◆ Problem requirements
Please work out the number of lines in the following material that include "valid", and reply with only that number.

◆ Records for the task
•••
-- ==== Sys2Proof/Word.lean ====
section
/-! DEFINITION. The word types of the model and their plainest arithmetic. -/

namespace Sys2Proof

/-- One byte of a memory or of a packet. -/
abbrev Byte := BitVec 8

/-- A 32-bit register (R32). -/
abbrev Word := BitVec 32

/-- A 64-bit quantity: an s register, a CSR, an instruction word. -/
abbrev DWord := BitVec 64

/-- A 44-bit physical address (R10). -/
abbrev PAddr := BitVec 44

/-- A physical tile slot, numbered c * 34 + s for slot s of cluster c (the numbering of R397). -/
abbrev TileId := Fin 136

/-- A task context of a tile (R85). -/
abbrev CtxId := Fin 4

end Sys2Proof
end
•••
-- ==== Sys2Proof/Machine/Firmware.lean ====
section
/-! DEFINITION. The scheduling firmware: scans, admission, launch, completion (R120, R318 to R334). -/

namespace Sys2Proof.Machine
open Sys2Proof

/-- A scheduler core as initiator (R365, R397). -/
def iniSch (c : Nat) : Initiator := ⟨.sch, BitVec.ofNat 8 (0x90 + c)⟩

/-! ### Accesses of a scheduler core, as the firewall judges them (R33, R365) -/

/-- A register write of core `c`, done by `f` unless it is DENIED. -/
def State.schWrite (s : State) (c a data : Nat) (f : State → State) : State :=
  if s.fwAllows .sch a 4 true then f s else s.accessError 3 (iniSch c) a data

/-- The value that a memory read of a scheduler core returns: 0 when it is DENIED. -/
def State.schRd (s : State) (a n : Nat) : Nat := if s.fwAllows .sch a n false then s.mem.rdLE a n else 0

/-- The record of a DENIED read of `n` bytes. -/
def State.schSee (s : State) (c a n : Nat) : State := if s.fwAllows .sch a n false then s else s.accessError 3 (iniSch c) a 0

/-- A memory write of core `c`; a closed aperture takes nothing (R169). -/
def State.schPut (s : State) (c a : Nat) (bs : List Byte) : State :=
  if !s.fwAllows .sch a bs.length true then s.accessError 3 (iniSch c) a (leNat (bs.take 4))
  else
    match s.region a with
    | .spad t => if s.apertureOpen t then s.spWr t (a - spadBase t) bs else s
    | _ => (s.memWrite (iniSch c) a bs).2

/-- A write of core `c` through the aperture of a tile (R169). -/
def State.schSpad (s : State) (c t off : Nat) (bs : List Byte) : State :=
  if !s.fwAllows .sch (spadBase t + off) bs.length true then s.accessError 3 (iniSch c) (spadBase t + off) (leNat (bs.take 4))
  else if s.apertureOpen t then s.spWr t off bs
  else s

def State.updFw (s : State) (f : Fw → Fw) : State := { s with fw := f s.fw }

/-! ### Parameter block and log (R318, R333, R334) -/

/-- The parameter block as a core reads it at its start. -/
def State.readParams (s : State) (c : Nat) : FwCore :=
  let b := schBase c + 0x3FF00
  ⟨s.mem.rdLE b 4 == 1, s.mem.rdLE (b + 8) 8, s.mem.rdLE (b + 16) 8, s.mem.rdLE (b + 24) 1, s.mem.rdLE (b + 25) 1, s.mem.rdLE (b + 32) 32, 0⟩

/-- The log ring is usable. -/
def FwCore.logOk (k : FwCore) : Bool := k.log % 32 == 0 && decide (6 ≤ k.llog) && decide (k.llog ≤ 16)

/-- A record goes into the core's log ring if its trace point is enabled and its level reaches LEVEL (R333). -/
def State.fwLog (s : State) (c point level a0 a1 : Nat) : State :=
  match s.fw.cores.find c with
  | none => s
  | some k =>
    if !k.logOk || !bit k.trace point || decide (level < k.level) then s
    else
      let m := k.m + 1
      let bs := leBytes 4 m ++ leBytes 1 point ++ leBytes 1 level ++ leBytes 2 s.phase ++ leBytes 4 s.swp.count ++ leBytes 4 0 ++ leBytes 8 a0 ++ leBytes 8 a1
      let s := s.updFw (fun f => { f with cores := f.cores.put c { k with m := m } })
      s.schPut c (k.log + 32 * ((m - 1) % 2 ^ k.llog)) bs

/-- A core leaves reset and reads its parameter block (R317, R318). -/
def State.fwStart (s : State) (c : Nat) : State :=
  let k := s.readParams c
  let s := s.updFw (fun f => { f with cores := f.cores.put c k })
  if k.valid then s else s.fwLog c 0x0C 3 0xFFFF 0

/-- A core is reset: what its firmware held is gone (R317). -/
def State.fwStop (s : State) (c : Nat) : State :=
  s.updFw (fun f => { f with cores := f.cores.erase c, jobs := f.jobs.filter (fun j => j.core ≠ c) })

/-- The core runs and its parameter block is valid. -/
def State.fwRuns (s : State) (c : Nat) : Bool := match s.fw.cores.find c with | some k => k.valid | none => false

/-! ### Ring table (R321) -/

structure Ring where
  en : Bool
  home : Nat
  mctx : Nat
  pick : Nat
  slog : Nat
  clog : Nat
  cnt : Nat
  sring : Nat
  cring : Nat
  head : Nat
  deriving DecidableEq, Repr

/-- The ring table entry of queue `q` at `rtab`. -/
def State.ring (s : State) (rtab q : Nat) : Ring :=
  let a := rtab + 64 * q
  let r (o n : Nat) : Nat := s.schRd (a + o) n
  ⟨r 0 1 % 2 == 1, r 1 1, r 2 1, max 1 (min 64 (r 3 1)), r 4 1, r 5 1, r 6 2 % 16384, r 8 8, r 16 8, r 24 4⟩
•••
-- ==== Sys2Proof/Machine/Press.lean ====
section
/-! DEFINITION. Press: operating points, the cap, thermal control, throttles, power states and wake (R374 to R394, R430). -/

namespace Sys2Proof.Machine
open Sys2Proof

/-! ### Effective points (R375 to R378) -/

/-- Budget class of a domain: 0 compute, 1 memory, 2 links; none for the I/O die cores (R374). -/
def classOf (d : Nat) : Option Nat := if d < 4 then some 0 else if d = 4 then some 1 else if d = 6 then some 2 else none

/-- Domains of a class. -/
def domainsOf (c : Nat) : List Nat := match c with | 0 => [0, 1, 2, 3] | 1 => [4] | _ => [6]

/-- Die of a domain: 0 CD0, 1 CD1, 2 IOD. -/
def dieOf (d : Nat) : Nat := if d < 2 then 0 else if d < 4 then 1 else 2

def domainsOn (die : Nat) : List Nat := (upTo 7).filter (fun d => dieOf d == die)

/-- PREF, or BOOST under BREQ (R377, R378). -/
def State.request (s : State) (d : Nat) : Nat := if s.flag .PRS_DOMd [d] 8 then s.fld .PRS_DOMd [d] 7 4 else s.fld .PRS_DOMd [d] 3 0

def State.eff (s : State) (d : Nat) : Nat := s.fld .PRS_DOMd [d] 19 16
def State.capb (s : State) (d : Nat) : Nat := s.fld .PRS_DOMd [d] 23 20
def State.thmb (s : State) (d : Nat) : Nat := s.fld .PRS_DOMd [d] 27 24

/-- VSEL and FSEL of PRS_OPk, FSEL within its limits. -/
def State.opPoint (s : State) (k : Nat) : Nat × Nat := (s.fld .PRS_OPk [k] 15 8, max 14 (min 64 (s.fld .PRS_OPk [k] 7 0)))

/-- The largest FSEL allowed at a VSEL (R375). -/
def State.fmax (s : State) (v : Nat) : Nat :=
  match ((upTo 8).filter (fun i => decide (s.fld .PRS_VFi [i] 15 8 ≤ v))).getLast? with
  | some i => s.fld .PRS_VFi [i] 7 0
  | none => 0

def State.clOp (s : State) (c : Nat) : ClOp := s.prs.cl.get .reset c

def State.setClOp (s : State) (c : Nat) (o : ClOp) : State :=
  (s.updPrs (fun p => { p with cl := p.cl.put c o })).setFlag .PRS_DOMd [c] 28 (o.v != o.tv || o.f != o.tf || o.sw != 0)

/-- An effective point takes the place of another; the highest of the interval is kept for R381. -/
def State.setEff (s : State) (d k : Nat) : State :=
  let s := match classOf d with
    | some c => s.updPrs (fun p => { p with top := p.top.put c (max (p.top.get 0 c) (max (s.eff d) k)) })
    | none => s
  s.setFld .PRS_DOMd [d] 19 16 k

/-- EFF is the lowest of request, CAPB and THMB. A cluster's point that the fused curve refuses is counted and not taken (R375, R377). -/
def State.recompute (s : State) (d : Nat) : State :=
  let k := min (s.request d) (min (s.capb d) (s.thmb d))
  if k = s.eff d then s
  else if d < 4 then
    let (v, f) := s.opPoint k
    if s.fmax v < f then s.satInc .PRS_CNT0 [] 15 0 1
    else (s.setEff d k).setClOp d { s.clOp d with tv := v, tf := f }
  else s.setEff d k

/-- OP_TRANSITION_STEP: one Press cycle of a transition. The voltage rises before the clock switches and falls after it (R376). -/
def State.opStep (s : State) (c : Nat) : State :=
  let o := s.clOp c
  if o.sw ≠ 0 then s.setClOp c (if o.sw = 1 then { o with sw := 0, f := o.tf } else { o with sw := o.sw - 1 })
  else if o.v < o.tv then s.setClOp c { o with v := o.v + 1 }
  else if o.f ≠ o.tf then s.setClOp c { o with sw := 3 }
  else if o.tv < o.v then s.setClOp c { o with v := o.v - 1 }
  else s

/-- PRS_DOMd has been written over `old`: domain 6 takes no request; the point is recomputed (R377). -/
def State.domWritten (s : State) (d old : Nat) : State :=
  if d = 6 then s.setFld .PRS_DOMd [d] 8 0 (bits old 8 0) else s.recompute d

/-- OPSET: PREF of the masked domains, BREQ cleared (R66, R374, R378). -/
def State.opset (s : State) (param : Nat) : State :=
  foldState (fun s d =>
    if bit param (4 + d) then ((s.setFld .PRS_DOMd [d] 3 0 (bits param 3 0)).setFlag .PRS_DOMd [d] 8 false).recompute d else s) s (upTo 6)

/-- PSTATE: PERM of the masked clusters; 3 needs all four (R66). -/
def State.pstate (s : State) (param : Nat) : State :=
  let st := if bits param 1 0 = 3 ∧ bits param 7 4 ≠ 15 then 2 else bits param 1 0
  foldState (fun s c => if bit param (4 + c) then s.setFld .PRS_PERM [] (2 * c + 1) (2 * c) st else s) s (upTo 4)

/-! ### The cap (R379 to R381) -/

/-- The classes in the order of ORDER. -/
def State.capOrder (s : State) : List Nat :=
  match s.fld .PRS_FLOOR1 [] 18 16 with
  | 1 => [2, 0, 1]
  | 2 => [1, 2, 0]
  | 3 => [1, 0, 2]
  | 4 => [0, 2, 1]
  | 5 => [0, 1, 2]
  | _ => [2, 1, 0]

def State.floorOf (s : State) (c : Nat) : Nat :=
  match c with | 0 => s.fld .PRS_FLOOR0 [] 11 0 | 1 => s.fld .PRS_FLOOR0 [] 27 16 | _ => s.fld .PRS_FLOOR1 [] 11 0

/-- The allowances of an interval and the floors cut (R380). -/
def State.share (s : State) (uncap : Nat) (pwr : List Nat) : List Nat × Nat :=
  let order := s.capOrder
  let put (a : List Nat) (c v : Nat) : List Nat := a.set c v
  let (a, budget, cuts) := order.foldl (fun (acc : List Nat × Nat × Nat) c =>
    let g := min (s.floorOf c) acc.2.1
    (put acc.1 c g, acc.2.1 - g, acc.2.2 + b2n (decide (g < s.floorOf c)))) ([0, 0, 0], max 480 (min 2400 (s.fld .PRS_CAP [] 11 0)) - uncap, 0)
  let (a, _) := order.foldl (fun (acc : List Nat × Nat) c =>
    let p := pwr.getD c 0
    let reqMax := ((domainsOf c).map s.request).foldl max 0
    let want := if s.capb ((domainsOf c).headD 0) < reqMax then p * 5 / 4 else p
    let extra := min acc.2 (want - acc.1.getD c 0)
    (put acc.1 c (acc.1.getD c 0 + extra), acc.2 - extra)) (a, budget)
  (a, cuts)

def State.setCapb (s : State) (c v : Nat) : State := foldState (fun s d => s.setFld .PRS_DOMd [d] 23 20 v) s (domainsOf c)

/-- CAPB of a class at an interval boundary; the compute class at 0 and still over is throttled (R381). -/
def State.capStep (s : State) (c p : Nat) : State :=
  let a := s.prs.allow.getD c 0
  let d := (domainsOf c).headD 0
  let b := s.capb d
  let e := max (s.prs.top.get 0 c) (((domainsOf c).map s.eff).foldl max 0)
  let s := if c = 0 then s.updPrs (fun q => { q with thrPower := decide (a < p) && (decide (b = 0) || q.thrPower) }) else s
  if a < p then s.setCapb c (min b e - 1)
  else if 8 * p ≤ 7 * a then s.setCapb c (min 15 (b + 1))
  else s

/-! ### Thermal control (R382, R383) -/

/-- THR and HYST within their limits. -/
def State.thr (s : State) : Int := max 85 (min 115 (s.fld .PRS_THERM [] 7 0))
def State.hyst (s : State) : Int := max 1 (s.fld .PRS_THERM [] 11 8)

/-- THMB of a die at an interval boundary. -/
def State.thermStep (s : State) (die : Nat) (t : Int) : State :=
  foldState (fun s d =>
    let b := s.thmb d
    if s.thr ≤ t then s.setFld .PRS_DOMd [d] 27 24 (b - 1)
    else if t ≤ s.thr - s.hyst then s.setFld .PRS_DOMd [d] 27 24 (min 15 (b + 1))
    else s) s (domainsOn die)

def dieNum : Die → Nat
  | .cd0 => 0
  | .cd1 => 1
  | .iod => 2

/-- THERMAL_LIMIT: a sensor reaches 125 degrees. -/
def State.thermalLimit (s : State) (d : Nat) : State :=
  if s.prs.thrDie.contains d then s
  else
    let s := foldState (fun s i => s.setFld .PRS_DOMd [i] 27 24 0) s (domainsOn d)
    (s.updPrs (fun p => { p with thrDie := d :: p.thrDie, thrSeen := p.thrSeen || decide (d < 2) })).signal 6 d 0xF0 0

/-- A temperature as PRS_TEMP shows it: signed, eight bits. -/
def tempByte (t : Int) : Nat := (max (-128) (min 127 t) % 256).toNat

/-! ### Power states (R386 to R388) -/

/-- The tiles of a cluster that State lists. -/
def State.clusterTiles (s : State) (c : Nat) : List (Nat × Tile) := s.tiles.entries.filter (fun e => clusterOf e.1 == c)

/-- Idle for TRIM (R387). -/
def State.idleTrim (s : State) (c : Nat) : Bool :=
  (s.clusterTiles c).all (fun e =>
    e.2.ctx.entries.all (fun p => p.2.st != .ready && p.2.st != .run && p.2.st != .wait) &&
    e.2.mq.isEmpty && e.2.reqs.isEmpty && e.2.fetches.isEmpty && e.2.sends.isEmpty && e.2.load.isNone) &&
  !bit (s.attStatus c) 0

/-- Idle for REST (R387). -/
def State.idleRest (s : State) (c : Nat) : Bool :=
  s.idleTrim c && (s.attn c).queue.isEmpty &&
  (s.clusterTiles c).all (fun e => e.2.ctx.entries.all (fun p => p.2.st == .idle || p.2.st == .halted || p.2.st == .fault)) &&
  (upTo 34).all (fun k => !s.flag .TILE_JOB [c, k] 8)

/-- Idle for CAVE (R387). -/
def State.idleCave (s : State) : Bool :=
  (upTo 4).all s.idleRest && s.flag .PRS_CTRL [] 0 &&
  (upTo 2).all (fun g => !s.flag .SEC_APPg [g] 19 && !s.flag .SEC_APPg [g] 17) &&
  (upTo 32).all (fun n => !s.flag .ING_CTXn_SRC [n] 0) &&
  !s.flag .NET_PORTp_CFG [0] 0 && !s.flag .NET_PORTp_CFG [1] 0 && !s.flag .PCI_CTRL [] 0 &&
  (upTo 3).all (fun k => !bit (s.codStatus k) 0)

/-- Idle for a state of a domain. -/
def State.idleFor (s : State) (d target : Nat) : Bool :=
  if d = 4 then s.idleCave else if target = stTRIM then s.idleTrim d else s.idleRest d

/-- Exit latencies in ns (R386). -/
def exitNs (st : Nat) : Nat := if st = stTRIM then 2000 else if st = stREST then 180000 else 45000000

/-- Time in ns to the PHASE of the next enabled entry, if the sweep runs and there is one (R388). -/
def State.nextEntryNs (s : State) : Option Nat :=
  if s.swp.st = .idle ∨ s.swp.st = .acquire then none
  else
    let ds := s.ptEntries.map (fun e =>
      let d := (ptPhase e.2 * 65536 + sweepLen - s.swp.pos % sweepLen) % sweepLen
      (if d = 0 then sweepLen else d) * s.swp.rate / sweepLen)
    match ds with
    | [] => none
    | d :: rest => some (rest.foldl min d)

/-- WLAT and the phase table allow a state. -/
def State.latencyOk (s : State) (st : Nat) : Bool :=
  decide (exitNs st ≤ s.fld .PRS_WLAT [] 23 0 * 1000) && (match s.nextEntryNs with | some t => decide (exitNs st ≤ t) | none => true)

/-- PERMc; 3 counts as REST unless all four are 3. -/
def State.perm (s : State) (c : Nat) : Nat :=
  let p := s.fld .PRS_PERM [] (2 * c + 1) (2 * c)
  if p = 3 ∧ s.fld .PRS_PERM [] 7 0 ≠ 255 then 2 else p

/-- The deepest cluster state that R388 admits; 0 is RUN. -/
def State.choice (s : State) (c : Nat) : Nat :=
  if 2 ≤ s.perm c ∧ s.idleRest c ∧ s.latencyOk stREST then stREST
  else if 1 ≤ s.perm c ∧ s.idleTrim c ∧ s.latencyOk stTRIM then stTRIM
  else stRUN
•••
◆ Result
3